TASK INPUTS
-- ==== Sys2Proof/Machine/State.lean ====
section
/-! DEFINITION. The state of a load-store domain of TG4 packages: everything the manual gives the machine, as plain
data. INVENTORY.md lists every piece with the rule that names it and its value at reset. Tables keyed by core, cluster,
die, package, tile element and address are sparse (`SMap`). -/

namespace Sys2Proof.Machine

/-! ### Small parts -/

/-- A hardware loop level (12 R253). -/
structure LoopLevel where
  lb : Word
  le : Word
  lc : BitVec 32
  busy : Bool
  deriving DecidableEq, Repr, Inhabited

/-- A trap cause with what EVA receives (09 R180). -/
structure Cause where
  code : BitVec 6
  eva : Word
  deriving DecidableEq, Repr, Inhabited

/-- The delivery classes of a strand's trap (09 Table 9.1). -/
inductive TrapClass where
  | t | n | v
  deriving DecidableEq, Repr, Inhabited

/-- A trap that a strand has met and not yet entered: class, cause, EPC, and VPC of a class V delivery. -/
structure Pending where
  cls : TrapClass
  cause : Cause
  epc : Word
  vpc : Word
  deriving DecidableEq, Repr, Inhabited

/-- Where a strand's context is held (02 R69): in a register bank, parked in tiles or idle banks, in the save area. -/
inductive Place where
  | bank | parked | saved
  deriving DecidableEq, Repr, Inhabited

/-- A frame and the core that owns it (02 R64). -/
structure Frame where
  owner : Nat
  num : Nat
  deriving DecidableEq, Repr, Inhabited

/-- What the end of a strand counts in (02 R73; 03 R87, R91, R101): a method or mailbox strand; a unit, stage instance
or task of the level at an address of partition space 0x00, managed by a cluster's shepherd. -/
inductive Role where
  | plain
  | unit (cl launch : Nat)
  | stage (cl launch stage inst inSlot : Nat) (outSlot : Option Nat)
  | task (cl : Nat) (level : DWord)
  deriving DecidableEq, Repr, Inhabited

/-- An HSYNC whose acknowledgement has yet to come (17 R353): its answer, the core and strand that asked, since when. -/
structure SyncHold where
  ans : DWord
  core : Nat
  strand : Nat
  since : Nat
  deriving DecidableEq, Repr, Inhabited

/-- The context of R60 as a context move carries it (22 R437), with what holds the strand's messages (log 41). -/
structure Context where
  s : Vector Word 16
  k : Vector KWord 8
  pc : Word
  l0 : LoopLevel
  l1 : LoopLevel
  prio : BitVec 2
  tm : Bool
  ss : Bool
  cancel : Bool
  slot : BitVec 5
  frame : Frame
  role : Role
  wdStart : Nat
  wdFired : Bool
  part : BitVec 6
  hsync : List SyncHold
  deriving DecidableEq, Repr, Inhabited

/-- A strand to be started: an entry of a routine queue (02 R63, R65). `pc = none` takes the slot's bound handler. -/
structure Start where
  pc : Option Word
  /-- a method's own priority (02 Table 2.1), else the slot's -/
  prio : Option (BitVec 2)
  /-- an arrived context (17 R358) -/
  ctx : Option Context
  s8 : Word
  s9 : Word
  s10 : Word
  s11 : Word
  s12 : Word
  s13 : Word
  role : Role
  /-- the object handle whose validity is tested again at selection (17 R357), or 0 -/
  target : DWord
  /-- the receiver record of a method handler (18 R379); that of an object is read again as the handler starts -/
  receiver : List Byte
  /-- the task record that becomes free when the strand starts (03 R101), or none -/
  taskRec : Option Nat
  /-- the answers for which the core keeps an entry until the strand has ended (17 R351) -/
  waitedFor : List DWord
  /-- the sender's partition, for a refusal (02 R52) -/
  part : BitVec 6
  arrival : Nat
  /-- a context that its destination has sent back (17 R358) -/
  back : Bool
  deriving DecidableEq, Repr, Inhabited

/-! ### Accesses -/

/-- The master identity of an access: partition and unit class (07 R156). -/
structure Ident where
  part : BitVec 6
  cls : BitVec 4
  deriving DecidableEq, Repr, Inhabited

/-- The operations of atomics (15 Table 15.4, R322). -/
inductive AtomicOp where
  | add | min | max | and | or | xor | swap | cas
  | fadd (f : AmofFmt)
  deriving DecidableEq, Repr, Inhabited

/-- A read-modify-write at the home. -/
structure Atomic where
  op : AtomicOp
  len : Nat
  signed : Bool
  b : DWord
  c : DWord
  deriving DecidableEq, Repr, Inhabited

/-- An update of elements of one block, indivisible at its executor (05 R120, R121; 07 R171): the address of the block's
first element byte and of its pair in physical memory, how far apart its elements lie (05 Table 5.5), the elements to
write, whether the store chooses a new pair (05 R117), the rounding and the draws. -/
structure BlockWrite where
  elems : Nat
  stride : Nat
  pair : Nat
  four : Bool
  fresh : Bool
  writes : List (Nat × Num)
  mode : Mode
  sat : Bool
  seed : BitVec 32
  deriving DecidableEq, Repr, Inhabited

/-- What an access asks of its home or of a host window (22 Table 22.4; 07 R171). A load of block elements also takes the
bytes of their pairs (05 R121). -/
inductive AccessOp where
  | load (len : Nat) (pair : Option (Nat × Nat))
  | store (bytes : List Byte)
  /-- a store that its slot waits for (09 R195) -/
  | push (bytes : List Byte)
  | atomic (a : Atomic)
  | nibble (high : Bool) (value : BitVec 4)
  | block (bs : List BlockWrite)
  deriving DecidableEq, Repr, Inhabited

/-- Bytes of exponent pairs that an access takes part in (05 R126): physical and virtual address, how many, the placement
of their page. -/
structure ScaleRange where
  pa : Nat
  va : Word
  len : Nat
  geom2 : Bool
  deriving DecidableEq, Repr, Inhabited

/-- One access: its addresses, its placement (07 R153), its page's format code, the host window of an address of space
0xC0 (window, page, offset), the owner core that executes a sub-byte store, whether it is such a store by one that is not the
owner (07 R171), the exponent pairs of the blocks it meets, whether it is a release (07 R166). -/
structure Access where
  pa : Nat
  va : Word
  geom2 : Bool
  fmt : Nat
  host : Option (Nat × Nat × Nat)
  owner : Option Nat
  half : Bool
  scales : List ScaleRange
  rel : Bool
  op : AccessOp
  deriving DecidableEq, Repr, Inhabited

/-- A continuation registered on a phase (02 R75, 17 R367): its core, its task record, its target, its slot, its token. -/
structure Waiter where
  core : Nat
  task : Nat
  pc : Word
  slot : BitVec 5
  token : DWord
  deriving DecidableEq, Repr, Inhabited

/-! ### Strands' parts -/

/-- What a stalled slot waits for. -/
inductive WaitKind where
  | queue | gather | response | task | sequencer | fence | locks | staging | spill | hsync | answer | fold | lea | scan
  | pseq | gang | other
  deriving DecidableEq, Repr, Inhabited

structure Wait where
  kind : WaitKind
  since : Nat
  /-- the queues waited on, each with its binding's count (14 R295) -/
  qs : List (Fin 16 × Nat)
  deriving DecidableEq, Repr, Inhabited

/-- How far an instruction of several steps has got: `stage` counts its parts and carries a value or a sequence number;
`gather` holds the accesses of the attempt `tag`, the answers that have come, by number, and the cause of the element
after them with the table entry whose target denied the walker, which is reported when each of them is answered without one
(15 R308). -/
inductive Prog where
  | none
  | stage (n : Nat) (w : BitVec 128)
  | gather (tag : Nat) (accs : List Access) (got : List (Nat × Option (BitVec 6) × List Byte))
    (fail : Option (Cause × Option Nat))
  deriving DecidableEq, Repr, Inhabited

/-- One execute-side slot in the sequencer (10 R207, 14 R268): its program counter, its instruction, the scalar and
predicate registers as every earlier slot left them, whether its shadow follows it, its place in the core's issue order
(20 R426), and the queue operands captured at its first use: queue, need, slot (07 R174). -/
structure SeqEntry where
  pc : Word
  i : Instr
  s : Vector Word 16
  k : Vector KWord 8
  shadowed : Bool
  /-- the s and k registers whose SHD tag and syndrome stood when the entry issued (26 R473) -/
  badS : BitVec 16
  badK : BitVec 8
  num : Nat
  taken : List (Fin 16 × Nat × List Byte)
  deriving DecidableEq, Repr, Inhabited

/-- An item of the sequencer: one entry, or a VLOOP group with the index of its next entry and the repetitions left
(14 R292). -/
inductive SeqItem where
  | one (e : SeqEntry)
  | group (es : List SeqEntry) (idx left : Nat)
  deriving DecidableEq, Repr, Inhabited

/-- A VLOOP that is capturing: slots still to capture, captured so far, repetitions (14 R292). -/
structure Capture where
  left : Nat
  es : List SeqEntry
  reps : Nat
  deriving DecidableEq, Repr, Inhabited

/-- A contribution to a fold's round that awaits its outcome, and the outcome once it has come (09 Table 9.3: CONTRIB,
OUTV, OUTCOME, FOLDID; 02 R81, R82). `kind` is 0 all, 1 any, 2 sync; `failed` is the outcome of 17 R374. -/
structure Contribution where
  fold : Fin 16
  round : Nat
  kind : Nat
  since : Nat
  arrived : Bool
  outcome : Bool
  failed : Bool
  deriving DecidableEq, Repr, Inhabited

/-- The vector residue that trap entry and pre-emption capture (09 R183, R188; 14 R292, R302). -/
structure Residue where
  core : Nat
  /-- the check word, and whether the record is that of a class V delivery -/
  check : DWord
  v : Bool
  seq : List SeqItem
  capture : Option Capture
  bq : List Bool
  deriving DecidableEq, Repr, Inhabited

WORK REQUEST
Gather each line of the records holding the string "ScaleRange".

ANSWER TO THIS TASK
structure ScaleRange where
  scales : List ScaleRange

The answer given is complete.